(Extracted data entries)
____________

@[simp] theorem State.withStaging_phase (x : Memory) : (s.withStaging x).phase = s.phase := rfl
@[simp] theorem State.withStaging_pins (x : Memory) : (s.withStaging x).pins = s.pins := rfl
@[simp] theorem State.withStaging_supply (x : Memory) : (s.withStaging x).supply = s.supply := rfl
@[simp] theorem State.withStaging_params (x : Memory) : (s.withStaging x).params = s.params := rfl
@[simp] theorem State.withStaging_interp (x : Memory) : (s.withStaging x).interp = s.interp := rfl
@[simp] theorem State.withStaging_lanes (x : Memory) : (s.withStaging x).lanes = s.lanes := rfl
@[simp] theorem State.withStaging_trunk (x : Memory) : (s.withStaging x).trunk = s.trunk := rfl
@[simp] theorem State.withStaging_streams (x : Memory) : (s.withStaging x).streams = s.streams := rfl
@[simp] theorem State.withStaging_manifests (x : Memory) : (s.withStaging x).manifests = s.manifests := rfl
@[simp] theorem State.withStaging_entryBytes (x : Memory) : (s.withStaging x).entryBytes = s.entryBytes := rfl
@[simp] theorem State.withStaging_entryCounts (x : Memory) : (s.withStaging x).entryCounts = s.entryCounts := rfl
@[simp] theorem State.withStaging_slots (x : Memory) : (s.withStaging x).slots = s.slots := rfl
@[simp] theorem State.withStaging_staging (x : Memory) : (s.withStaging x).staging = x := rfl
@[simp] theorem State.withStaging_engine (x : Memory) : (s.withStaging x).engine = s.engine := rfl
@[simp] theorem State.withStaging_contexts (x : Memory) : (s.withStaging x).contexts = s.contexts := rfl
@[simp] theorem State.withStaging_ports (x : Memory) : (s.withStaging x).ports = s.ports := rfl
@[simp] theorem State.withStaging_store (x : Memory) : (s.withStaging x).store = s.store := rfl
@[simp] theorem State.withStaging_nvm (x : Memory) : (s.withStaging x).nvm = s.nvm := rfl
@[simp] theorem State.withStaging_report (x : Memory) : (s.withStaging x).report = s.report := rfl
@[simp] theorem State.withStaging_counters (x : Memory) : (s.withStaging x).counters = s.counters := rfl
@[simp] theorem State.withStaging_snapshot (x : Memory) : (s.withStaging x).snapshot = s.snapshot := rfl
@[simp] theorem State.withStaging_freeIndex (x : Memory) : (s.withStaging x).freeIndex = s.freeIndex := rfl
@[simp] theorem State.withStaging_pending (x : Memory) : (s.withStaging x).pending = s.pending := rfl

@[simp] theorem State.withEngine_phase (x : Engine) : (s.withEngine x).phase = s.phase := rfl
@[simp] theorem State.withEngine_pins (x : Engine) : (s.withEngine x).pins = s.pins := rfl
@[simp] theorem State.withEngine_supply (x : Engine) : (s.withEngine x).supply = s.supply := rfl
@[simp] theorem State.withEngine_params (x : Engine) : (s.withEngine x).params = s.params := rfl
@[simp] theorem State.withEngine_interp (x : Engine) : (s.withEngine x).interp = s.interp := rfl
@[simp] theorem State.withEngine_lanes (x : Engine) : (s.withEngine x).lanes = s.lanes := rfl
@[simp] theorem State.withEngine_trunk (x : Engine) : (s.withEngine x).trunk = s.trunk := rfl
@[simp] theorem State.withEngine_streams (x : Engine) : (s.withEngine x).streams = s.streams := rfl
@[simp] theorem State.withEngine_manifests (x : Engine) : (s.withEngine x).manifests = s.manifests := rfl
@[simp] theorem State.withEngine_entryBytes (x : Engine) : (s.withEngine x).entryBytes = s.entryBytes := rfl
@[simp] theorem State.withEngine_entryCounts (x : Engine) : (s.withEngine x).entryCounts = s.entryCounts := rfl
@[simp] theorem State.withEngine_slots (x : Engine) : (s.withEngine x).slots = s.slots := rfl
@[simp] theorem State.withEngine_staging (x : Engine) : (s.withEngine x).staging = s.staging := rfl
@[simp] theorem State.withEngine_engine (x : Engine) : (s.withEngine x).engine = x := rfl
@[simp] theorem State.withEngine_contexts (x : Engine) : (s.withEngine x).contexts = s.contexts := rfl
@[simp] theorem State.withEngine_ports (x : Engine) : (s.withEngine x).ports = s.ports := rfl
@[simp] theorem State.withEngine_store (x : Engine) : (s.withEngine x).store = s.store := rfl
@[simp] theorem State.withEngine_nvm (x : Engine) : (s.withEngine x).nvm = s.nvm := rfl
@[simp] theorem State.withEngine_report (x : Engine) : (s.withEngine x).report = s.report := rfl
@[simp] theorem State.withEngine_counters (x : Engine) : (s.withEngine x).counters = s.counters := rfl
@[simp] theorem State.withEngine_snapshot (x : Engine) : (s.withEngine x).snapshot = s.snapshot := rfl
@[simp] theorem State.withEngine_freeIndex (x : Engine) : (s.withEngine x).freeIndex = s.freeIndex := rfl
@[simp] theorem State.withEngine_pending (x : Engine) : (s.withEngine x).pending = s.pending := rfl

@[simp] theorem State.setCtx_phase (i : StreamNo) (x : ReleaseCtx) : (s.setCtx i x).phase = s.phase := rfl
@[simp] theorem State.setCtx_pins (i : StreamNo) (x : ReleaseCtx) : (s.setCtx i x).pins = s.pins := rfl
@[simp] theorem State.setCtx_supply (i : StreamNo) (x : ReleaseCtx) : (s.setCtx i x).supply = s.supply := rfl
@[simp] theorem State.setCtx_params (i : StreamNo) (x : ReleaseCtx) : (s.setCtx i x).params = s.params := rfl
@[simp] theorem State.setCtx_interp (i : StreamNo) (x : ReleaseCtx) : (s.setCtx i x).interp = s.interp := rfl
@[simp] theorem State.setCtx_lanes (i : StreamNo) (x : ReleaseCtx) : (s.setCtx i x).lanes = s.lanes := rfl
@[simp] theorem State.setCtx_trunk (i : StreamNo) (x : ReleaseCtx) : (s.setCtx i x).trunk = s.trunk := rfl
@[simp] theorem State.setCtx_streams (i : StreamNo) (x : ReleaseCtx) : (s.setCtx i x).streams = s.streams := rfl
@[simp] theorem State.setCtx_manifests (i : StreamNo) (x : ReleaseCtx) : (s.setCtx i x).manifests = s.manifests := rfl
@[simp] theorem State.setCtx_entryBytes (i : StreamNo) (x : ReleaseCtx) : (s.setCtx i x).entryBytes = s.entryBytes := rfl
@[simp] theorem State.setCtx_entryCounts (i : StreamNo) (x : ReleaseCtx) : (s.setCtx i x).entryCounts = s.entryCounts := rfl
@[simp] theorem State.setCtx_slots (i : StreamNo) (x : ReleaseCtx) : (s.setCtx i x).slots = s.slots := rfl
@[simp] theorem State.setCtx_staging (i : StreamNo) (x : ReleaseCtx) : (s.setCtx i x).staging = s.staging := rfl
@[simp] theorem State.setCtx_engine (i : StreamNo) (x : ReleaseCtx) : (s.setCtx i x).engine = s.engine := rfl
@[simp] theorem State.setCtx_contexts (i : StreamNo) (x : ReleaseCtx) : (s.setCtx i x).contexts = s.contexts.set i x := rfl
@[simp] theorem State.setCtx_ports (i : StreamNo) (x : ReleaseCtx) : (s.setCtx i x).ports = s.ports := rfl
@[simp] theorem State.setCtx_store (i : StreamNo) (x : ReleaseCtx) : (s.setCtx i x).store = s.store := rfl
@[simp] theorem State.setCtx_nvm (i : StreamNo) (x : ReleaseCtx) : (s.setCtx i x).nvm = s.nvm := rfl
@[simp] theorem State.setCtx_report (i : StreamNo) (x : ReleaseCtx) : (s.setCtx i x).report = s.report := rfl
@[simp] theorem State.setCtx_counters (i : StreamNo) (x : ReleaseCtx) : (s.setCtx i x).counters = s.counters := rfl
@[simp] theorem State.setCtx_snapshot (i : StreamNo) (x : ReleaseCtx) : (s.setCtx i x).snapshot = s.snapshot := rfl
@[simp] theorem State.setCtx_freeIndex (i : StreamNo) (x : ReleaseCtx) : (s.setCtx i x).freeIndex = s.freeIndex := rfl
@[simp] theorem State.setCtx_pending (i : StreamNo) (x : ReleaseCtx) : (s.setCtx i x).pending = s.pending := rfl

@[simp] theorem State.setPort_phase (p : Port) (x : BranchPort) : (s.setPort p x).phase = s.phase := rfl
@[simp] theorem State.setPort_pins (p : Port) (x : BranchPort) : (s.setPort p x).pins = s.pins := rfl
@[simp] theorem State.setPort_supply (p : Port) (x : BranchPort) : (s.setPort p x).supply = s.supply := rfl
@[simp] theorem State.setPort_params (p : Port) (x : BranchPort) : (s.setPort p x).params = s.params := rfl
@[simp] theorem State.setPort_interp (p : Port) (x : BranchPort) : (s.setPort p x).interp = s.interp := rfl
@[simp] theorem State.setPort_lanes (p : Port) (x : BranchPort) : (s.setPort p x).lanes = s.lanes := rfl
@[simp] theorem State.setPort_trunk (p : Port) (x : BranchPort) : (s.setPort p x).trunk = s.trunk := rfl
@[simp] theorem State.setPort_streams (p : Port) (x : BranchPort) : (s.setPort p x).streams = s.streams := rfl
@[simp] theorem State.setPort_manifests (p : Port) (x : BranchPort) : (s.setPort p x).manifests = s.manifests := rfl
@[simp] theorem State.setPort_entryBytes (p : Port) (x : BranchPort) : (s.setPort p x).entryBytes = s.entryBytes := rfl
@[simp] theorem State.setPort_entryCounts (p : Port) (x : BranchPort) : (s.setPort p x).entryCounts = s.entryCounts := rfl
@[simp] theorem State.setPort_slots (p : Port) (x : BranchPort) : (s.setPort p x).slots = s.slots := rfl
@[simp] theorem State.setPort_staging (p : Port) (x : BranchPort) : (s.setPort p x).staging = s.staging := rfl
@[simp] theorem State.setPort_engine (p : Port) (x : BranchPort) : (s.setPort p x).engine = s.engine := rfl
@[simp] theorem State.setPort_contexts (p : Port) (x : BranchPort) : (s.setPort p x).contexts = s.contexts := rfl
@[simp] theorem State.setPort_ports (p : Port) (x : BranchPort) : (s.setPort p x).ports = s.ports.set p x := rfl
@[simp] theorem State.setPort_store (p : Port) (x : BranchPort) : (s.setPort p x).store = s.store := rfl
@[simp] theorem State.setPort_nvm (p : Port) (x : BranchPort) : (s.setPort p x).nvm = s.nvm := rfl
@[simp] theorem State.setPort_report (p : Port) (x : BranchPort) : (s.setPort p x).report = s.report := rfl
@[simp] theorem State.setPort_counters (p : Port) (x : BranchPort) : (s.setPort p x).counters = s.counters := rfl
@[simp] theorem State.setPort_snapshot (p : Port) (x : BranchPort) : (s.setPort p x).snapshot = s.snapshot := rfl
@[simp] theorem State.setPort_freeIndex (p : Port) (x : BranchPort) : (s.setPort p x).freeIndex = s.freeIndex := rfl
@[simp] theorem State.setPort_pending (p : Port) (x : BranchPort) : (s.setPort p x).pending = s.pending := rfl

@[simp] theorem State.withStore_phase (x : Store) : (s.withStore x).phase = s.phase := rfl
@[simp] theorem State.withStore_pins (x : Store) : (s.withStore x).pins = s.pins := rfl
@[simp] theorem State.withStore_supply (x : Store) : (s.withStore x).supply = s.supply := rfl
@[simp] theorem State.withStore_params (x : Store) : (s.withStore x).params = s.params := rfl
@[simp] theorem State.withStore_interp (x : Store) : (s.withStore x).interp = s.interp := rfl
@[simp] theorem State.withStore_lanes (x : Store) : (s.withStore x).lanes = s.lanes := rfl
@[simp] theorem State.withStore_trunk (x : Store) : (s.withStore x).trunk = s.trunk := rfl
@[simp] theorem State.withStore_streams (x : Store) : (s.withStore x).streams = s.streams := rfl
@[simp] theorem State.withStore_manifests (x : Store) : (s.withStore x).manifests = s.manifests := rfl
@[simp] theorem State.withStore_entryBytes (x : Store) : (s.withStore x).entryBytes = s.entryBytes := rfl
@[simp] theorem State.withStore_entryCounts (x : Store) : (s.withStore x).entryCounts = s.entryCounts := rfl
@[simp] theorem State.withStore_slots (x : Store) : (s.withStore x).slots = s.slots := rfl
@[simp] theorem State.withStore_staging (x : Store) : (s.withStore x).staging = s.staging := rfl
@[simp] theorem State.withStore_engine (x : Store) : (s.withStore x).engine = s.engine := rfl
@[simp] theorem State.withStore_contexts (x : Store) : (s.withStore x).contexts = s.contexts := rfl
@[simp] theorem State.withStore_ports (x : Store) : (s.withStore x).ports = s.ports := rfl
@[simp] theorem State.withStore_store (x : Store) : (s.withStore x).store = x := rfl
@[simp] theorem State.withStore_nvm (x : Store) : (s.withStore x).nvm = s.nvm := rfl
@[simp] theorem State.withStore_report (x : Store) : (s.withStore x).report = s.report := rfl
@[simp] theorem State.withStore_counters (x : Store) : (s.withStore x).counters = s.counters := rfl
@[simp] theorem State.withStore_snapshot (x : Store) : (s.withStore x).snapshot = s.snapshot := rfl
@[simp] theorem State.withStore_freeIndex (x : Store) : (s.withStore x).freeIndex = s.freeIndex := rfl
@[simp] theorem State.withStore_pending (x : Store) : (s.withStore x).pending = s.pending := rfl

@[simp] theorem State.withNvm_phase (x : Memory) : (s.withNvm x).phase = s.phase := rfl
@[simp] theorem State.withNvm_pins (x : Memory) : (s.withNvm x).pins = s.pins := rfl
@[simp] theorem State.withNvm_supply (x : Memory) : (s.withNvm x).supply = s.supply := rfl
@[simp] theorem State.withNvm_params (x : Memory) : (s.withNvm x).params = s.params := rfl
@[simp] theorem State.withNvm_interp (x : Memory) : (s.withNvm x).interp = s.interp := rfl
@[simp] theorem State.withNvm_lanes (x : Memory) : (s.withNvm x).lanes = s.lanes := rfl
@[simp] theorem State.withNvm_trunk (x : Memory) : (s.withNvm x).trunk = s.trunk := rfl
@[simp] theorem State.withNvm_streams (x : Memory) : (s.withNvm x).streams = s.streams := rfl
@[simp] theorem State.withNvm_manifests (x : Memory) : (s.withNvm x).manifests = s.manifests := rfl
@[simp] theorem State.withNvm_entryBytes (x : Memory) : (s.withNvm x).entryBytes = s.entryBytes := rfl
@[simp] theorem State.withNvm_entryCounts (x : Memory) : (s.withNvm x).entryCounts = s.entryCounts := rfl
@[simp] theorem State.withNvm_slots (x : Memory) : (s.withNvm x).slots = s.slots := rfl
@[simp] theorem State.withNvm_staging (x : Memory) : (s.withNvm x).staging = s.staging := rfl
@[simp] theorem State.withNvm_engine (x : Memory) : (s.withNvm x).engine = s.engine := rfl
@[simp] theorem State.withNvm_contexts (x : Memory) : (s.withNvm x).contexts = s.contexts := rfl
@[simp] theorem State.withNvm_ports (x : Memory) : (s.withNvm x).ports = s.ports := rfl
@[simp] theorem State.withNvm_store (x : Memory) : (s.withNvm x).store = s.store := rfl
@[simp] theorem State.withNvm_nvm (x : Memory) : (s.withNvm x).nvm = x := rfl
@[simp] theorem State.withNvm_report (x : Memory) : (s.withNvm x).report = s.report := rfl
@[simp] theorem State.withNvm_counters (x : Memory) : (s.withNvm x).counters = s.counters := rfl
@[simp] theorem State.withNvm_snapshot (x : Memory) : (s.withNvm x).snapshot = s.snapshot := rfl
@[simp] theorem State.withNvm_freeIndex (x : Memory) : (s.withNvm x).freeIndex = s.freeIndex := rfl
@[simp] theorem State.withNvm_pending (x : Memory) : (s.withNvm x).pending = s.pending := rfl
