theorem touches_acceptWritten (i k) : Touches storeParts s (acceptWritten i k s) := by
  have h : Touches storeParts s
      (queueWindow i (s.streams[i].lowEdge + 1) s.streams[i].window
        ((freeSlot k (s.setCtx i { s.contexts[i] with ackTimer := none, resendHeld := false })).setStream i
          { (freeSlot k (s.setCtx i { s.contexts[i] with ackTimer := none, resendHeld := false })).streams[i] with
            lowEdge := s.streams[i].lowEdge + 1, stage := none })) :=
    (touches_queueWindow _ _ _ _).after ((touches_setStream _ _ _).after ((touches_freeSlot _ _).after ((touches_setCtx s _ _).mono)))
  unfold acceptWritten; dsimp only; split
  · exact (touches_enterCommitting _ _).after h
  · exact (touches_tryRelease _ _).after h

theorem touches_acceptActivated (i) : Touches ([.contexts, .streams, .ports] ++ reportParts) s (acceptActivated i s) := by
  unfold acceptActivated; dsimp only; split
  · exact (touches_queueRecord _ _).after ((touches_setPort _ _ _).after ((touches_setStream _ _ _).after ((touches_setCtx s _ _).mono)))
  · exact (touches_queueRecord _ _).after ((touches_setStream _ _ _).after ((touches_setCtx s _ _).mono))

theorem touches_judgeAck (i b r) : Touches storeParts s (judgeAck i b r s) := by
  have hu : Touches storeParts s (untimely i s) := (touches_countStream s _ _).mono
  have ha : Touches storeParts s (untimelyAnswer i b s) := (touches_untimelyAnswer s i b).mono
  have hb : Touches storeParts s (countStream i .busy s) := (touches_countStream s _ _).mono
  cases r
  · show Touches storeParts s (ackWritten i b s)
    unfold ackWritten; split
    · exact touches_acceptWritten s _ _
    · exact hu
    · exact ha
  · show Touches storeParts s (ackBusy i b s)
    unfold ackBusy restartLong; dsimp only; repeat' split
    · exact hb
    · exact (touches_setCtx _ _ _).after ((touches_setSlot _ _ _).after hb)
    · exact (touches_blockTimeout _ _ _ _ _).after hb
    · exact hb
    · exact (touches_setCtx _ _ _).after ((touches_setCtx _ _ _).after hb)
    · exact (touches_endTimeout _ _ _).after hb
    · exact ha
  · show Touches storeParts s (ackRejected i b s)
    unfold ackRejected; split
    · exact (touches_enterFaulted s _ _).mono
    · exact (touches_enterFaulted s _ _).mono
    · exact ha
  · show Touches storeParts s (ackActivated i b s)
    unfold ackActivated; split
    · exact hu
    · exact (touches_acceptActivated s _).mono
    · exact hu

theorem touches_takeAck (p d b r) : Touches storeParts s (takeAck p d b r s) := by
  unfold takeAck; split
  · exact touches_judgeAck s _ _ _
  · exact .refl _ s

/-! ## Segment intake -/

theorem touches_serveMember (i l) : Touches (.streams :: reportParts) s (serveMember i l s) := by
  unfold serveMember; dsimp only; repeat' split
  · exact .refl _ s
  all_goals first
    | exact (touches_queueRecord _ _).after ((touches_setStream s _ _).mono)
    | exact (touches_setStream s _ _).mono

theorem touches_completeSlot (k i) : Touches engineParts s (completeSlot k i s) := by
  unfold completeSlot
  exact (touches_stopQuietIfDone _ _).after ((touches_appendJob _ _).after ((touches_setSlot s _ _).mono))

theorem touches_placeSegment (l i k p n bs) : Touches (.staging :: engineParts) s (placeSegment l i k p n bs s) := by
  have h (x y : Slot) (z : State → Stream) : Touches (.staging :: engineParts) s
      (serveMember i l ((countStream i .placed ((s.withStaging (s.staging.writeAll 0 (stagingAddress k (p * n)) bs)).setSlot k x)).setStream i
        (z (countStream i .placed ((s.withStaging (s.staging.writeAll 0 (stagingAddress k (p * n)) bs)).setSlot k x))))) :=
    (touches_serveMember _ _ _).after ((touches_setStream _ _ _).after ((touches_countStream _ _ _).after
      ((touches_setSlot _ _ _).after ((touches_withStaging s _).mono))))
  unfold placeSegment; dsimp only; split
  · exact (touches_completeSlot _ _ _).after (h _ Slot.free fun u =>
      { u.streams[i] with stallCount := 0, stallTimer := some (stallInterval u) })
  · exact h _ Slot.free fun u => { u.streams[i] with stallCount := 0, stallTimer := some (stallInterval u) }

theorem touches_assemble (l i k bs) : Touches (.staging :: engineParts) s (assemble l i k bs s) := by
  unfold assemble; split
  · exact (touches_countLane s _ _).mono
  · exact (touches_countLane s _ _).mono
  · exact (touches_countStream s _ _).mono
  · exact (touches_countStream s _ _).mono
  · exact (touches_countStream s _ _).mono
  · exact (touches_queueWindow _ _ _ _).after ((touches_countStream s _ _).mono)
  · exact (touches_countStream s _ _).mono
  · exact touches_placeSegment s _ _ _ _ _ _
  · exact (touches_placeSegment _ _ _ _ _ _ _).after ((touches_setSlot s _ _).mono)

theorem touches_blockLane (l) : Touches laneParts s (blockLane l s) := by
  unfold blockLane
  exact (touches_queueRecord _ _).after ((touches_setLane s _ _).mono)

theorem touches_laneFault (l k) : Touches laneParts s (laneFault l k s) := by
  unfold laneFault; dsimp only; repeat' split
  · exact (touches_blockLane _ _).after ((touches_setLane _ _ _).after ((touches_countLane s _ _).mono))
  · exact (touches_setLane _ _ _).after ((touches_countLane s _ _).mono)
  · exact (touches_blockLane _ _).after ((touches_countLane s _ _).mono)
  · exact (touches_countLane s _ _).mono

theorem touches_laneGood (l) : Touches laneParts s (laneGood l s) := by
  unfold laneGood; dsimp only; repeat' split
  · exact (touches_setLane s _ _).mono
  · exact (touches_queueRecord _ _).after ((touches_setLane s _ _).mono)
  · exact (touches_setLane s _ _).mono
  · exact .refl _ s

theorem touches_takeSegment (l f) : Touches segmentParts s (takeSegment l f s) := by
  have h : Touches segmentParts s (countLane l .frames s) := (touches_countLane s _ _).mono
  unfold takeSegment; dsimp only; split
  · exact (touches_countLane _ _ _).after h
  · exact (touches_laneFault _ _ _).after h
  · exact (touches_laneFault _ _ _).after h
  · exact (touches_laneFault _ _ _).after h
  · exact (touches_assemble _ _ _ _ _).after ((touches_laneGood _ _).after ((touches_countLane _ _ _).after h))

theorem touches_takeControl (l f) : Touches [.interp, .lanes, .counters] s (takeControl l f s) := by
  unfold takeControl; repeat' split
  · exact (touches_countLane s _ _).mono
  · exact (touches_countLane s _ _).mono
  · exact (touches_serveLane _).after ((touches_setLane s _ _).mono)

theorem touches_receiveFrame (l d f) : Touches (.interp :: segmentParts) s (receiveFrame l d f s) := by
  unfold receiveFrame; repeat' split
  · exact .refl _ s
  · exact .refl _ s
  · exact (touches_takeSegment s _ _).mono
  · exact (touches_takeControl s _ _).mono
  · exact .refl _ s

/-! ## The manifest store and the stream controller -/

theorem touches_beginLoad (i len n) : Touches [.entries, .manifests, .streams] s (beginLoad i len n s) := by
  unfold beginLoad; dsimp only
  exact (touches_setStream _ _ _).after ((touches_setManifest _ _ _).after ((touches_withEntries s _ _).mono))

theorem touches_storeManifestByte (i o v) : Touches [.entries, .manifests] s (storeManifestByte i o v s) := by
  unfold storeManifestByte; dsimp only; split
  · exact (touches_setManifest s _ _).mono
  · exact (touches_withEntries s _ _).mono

____________

Taking the entries above, write out exactly each line from the one holding "(s.withEngine x).manifests = s.manifests := rfl" to the one holding "(s.withEngine x).ports = s.ports := rfl", both included, and stop there.

#### [Result below]
@[simp] theorem State.withEngine_manifests (x : Engine) : (s.withEngine x).manifests = s.manifests := rfl
@[simp] theorem State.withEngine_entryBytes (x : Engine) : (s.withEngine x).entryBytes = s.entryBytes := rfl
@[simp] theorem State.withEngine_entryCounts (x : Engine) : (s.withEngine x).entryCounts = s.entryCounts := rfl
@[simp] theorem State.withEngine_slots (x : Engine) : (s.withEngine x).slots = s.slots := rfl
@[simp] theorem State.withEngine_staging (x : Engine) : (s.withEngine x).staging = s.staging := rfl
@[simp] theorem State.withEngine_engine (x : Engine) : (s.withEngine x).engine = x := rfl
@[simp] theorem State.withEngine_contexts (x : Engine) : (s.withEngine x).contexts = s.contexts := rfl
@[simp] theorem State.withEngine_ports (x : Engine) : (s.withEngine x).ports = s.ports := rfl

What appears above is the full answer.